Haushalt 2021

Veröffentlicht am 16.12.2020 in Fraktion

Foto: SPD
Unser Rasteder Haushalt 2021 ist erst einmal ausgeglichen. Das ist wichtig. Er ist aber nur ausgeglichen, weil wir auf die Überschussrücklage zurückgreifen. das erste Corona-Jahr haben wir finanziell einigermaßen gut überstanden. Aber 2021 wird es schwieriger werden, denn uns brechen die Einnahmen weg. In der gestrigen Ratssitzung haben wir dem Haushalt zwar zugestimmt, aber auf einige Probleme in unserer Gemeinde hingewiesen, die in der Hauptsache von der CDU/Grüne-Mehrheitsgruppe zu verantworten sind. Was dahinter steckt können Sie dem folgenden Redebeitrag unseres SPD-Fraktionsvorsitzenden Rüdiger Kramer  entnehmen.

 

SPD-Fraktion im Rat

der Gemeinde Rastede

- Rede zum Haushalt 2021 -

Sehr geehrter  Herr Vorsitzender, sehr geehrter Herr Bürgermeister, liebe Kolleginnen und Kollegen,

ich werde versuchen, meine heutige Haushaltsrede kurz zu halten. Corona hält uns in Atem und wir müssen uns davor schützen. Deshalb ist es richtig, unseren eigenen Lockdown zu fahren.

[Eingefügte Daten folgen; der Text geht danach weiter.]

/-- A word that decodes is known from its event: the opcode is the event's, the fields are its operands, and every other bit
is zero. -/
theorem eq_of_fieldsOf_eq {v w : EventWord} (hv : wordWellFormed v = true) (hw : wordWellFormed w = true)
    (h : fieldsOf v = fieldsOf w) : v = w := by
  obtain ⟨hvknown, hvzero⟩ := Bool.and_eq_true_iff.1 hv
  obtain ⟨hwknown, hwzero⟩ := Bool.and_eq_true_iff.1 hw
  have hop : opcodeOf v = opcodeOf w := by rw [← opcode_fieldsOf hvknown, h, opcode_fieldsOf hwknown]
  apply BitVec.eq_of_getLsbD_eq
  intro i hhi
  by_cases hlo : 4 ≤ i
  · cases hbit : (reservedMask (opcodeOf w)).getLsbD i with
    | true => rw [getLsbD_eq_false_of_reserved hvzero (hop ▸ hbit), getLsbD_eq_false_of_reserved hwzero hbit]
    | false => exact getLsbD_eq_of_fieldsOf_eq hwknown hop h hlo hhi hbit
  · exact getLsbD_eq_of_extractLsb'_eq hop (Nat.zero_le i) (by omega)

/-- Settles O2: the word and the encoding of its event decode to one event, so they are one word. -/
theorem encodeOfDecode : Obligations.EncodeOfDecode := by
  intro w i h
  obtain ⟨hw, rfl⟩ := decode_eq_ok_iff.1 h
  exact eq_of_fieldsOf_eq (encode_wellFormed _) hw (fieldsOf_encode _)

/-! ## The lines and macros of a trace (R61, R62) -/

theorem traceBegin_eq_encode (p : Bool) : traceBegin p = encode (.begin p) := by cases p <;> decide

theorem traceTick_eq_encode (l : Level) : traceTick l = encode (.tick l) := by cases l <;> decide

/-- The constants of `edge T hi` and `edge T lo` are the level's bit above the opcode. -/
theorem traceEdge_eq_or (t : BitVec 32) (l : Level) :
    traceEdge t l = t.setWidth 64 <<< 32 ||| ((bitOfLevel l).setWidth 64 <<< 4 ||| (3#4).setWidth 64) := by
  cases l <;> rfl

theorem traceEdge_eq_encode (t : BitVec 32) (l : Level) : traceEdge t l = encode (.edge l t) := by
  apply BitVec.eq_of_getLsbD_eq
  intro i hi
  rw [encode_edge_getLsbD, traceEdge_eq_or]
  simp only [BitVec.getLsbD_or, BitVec.getLsbD_shiftLeft, BitVec.getLsbD_setWidth]
  grind

theorem traceSend_eq_encode (n b0 b1 b2 b3 : Byte) : traceSend n b0 b1 b2 b3 = encode (.send n b0 b1 b2 b3) := by
  apply BitVec.eq_of_getLsbD_eq
  intro i hi
  rw [encode_send_getLsbD, traceSend, show 0x4#64 = (4#4).setWidth 64 from rfl]
  simp only [BitVec.getLsbD_or, BitVec.getLsbD_shiftLeft, BitVec.getLsbD_setWidth]
  grind

/-- Settles O5: a macro of R62 expands to lines of R61, and each line writes the fields where R50 places them. -/
theorem traceSyntaxSpellsEncodings : Obligations.TraceSyntaxSpellsEncodings :=
  ⟨traceBegin_eq_encode, traceTick_eq_encode, traceEdge_eq_encode, traceSend_eq_encode, rfl, rfl,
    fun _ _ => traceSend_eq_encode .., fun _ _ _ => traceSend_eq_encode .., fun _ _ _ => traceSend_eq_encode ..,
    fun n l => congrArg (List.replicate n) (traceTick_eq_encode l)⟩

end Sys2Proof

/-! PROOFS. The wire order of a sent frame and the receiver's extraction that undoes it; the refusals, BEGIN and SEND. -/

namespace Sys2Proof.Machine

open Sys2Proof

/-! ## The wire order of the buffer (20_memory.md R38, R39) -/

/-- A byte stands on the wire from bit `p` on, its bit 7 first (R38). -/
def TxBuf.Carries (buf : TxBuf) (p : Nat) (v : Byte) : Prop := ∀ k < 8, buf.bit (p + k) = some (v.getLsbD (7 - k))

/-- The wire bits of a byte, by their index in the stream. -/
theorem TxBuf.Carries.bit_eq {buf : TxBuf} {p : Nat} {v : Byte} (h : buf.Carries p v) {i : Nat} (hlo : p ≤ i)
    (hhi : i < p + 8) : buf.bit i = some (v.getLsbD (p + 7 - i)) := by
  have hbit := h (i - p) (by omega)
  rwa [Nat.add_sub_cancel' hlo, show 7 - (i - p) = p + 7 - i by omega] at hbit

/-- Byte `i` of the buffer stands on the wire from bit `8 * i` on. -/
theorem TxBuf.carries_of_read {buf : TxBuf} {i : Nat} {v : Byte} (h : buf.read i = some v) : buf.Carries (8 * i) v := by
  intro k hk
  have hdiv : (8 * i + k) / 8 = i := by omega
  have hmod : (8 * i + k) % 8 = k := by omega
  rw [TxBuf.bit, hdiv, hmod, h, Option.map_some]

/-! ## The loaded frame (40_init_and_send.md R69, R70) -/

/-- The third byte of the repack: the marker, then `B2` but for its last bit. -/
theorem repackedByte2_getLsbD (b2 : Byte) (j : Nat) :
    (1#1 ++ b2.extractLsb' 1 7 : Byte).getLsbD j = if j < 7 then b2.getLsbD (j + 1) else decide (j = 7) := by
  show BitVec.getLsbD (w := 1 + 7) (1#1 ++ b2.extractLsb' 1 7) j = _
  rw [BitVec.getLsbD_append, BitVec.getLsbD_extractLsb', BitVec.getLsbD_one]
  split
  · next h => rw [decide_eq_true h, Bool.true_and, Nat.add_comm]
  · next h =>
    have hj : j - 7 = 0 ↔ j = 7 := by omega
    simp [hj]

/-- The fourth byte of the repack: the last bit of `B2`, then zeros. -/
theorem repackedByte3_getLsbD (b2 : Byte) (j : Nat) :
    (b2.extractLsb' 0 1 ++ 0#7 : Byte).getLsbD j = (decide (j = 7) && b2.getLsbD 0) := by
  show BitVec.getLsbD (w := 1 + 7) (b2.extractLsb' 0 1 ++ 0#7) j = _
  rw [BitVec.getLsbD_append, BitVec.getLsbD_extractLsb', BitVec.getLsbD_zero]
  grind

/-- The frame's bytes with the repack in shifts and masks, as R70 writes it. -/
theorem loadFrame_eq_ite (n b0 b1 b2 b3 : Byte) (buf : TxBuf) :
    loadFrame n b0 b1 b2 b3 buf =
      if n = 25#8 then ⟨b0, b1, 0x80#8 ||| (b2 >>> 1), (b2 &&& 1#8) <<< 7⟩ else ⟨b0, b1, b2, b3⟩ := by
  have hbyte2 : (1#1 ++ b2.extractLsb' 1 7 : Byte) = 0x80#8 ||| (b2 >>> 1) := by decide +revert
  have hbyte3 : (b2.extractLsb' 0 1 ++ 0#7 : Byte) = (b2 &&& 1#8) <<< 7 := by decide +revert
  split
  · next h => rw [h, loadFrame_25, hbyte2, hbyte3]
  · next h => exact loadFrame_of_ne h b0 b1 b2 b3 buf

/-- The repacked frame on the wire: `B0`, `B1`, the marker, `B2` (R70). -/
theorem loadFrame_25_carries (b0 b1 b2 b3 : Byte) (buf : TxBuf) :
    (loadFrame 25#8 b0 b1 b2 b3 buf).Carries 0 b0 ∧ (loadFrame 25#8 b0 b1 b2 b3 buf).Carries 8 b1 ∧
    (loadFrame 25#8 b0 b1 b2 b3 buf).bit 16 = some true ∧ (loadFrame 25#8 b0 b1 b2 b3 buf).Carries 17 b2 := by
  have hbyte2 := TxBuf.carries_of_read (buf := loadFrame 25#8 b0 b1 b2 b3 buf) (i := 2) rfl
  have hbyte3 := TxBuf.carries_of_read (buf := loadFrame 25#8 b0 b1 b2 b3 buf) (i := 3) rfl
  refine ⟨TxBuf.carries_of_read (i := 0) rfl, TxBuf.carries_of_read (i := 1) rfl,
    (hbyte2 0 (by decide)).trans (congrArg some (repackedByte2_getLsbD b2 7)), ?_⟩
  intro k hk
  obtain hk | rfl : k < 7 ∨ k = 7 := by omega
  · rw [show 17 + k = 8 * 2 + (k + 1) by omega, hbyte2 (k + 1) (by omega)]
    refine congrArg some ((repackedByte2_getLsbD b2 (7 - (k + 1))).trans ?_)
    rw [if_pos (by omega), show 7 - (k + 1) + 1 = 7 - k by omega]
  · exact (hbyte3 0 (by decide)).trans (congrArg some (repackedByte3_getLsbD b2 7))

/-- Settles O14: the wire carries `B0`, `B1`, the marker and `B2`, one after another. -/
theorem repackedWireBits : Obligations.RepackedWireBits := by
  intro b0 b1 b2 b3 buf i hi
  obtain ⟨hb0, hb1, hmarker, hb2⟩ := loadFrame_25_carries b0 b1 b2 b3 buf
  split
  · exact hb0.bit_eq (by omega) (by omega)
  · split
    · exact hb1.bit_eq (by omega) (by omega)
    · split
      · next h => rw [h, hmarker]
      · exact hb2.bit_eq (by omega) (by omega)

/-! ## The receiver's extraction (41_tick.md R85, R86) -/

theorem bitsValue_concat (bits : List Bool) (b : Bool) : bitsValue (bits ++ [b]) = Nat.bit b (bitsValue bits) := by
  simp [bitsValue, Nat.bit_val]

/-- Bit `j` of the value of some bits is the one that stands `j` places before the last (20_memory.md R41). -/
theorem getElem?_eq_testBit_bitsValue (bits : List Bool) :
    ∀ {i j : Nat}, i + j + 1 = bits.length → bits[i]? = some ((bitsValue bits).testBit j) := by
  induction bits using List.reverseRecOn with
  | nil => simp
  | append_singleton bits b ih =>
    intro i j hij
    rw [List.length_append, List.length_singleton] at hij
    rw [bitsValue_concat]
    cases j with
    | zero =>
      obtain rfl : i = bits.length := by omega
      rw [List.getElem?_concat_length, Nat.testBit_bit_zero]
    | succ j =>
      rw [List.getElem?_append_left (by omega), Nat.testBit_bit_succ]
      exact ih (by omega)

/-- A byte on the wire is found in the value of the wire bits as many places up as bits follow it. -/
theorem extractLsb'_bitsValue {buf : TxBuf} {bits : List Bool} {p q : Nat} {v : Byte} (hwire : wireBits buf bits)
    (hv : buf.Carries p v) (hlen : p + 8 + q = bits.length) (hroom : bits.length ≤ 32) :
    (BitVec.ofNat 32 (bitsValue bits)).extractLsb' q 8 = v := by
  apply BitVec.eq_of_getLsbD_eq
  intro j hj
  have hi : p + (7 - j) < bits.length := by omega
  have hbit : some ((bitsValue bits).testBit (q + j)) = some (v.getLsbD j) := by
    calc
      some ((bitsValue bits).testBit (q + j)) = bits[p + (7 - j)]? :=
        (getElem?_eq_testBit_bitsValue bits (by omega)).symm
      _ = some bits[p + (7 - j)] := List.getElem?_eq_getElem hi
      _ = buf.bit (p + (7 - j)) := (hwire _ hi).symm
      _ = some (v.getLsbD (7 - (7 - j))) := hv _ (by omega)
      _ = some (v.getLsbD j) := by rw [Nat.sub_sub_self (by omega)]
  rw [BitVec.getLsbD_extractLsb', BitVec.getLsbD_ofNat, decide_eq_true hj, decide_eq_true (by omega : q + j < 32),
    Bool.true_and, Bool.true_and, Option.some.inj hbit]

/-- The bytes of a received 16-bit command (R85). -/
theorem extractFrame_16 (acc : BitVec 32) :
    extractFrame 16#8 acc = some (acc.extractLsb' 8 8, acc.extractLsb' 0 8, 0#8) := rfl

/-- The bytes of a received 24-bit command (R85). -/
theorem extractFrame_24 (acc : BitVec 32) :
    extractFrame 24#8 acc = some (acc.extractLsb' 16 8, acc.extractLsb' 8 8, acc.extractLsb' 0 8) := rfl

/-- The bytes of a received 25-bit command, the marker's place left out (R86). -/
theorem extractFrame_25 (acc : BitVec 32) :
    extractFrame 25#8 acc = some (acc.extractLsb' 17 8, acc.extractLsb' 9 8, acc.extractLsb' 0 8) := by
  obtain ⟨h0, h1, h2⟩ := realign25_bytes acc
  rw [← h0, ← h1, ← h2]
  rfl

/-- Settles O15: each payload byte stands whole on the wire, and the extraction of that length takes it from its place. -/
theorem sendThenExtractIsIdentity : Obligations.SendThenExtractIsIdentity := by
  intro n b0 b1 b2 b3 buf bits hn hlen hwire
  have hroom : bits.length ≤ 32 := by rcases hn with rfl | rfl | rfl <;> simp [hlen]
  have htake {p v} (q : Nat) (hv : (loadFrame n b0 b1 b2 b3 buf).Carries p v) (hq : p + 8 + q = n.toNat) :
      (BitVec.ofNat 32 (bitsValue bits)).extractLsb' q 8 = v :=
    extractLsb'_bitsValue hwire hv (hq.trans hlen.symm) hroom
  rcases hn with rfl | rfl | rfl
  · rw [extractFrame_16, htake 8 (TxBuf.carries_of_read (i := 0) rfl) rfl,
      htake 0 (TxBuf.carries_of_read (i := 1) rfl) rfl]
    rfl
  · rw [extractFrame_24, htake 16 (TxBuf.carries_of_read (i := 0) rfl) rfl,
      htake 8 (TxBuf.carries_of_read (i := 1) rfl) rfl, htake 0 (TxBuf.carries_of_read (i := 2) rfl) rfl]
    rfl
  · obtain ⟨hb0, hb1, -, hb2⟩ := loadFrame_25_carries b0 b1 b2 b3 buf
    rw [extractFrame_25, htake 17 hb0 rfl, htake 9 hb1 rfl, htake 0 hb2 rfl]
    rfl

Unser Haushalt 2021 ist erst einmal ausgeglichen. Das ist wichtig. Er ist aber nur ausgeglichen, weil wir auf die Überschussrücklage zurückgreifen. Dies ist rechtlich möglich und deshalb nicht zu beanstanden.

Wie schon gesagt, wir haben in diesem Jahr die Corona-Pandemie zu beklagen. Das wird natürlich auch 2021 so weitergehen. Und das hat Auswirkungen auf unseren Haushalt. Die Steuereinnahmen könnten sinken. In erster Linie sind es die Gewerbesteuer und der Einkommensteueranteil, die betroffen sein dürften.

 

Liebe Kolleginnen und Kollegen, in diesem Jahr haben wir noch Glück gehabt. Die Gewebesteuereinnahmen 2020 sind sogar um 2,7 Mio. € höher ausgefallen als geplant – trotz Corona. Ein Beweis dafür, dass unsere Rasteder Gewerbelandschaft breit aufgestellt und gleichzeitig sehr erfolgreich ist. Einbußen haben wir bei der Einkommensteuer gehabt. Das aber ist natürlich Corona geschuldet. Kurzarbeit ist dabei das Stichwort. Wir haben daneben noch eine höhere Schlüsselzuweisung vom Land erhalten und der Landkreis gibt uns einen Zuschuss in Höhe von fast 850.000 €, dem wir Kreistagsabgeordneten am letzten Donnerstag gerne zugestimmt haben. Wir sind also noch einmal mit einem blauen Auge davongekommen.

Dieses alles führt dazu, dass wir einigermaßen gestärkt und mit einem soliden Haushalt ins Jahr 2021 gehen können. Wir werden unsere vielen Aufgaben vermutlich wie geplant meistern können, müssen trotzdem aufpassen, dass wir uns nicht vergaloppieren. Ich denke dabei in erster Linie an den kommenden Kommunalwahlkampf. Wir sollten nichts versprechen, was wir ohnehin nicht halten können, weil das Geld fehlt. Wir haben jetzt schon vieles auf der Agenda, was umgesetzt werden muss und soll.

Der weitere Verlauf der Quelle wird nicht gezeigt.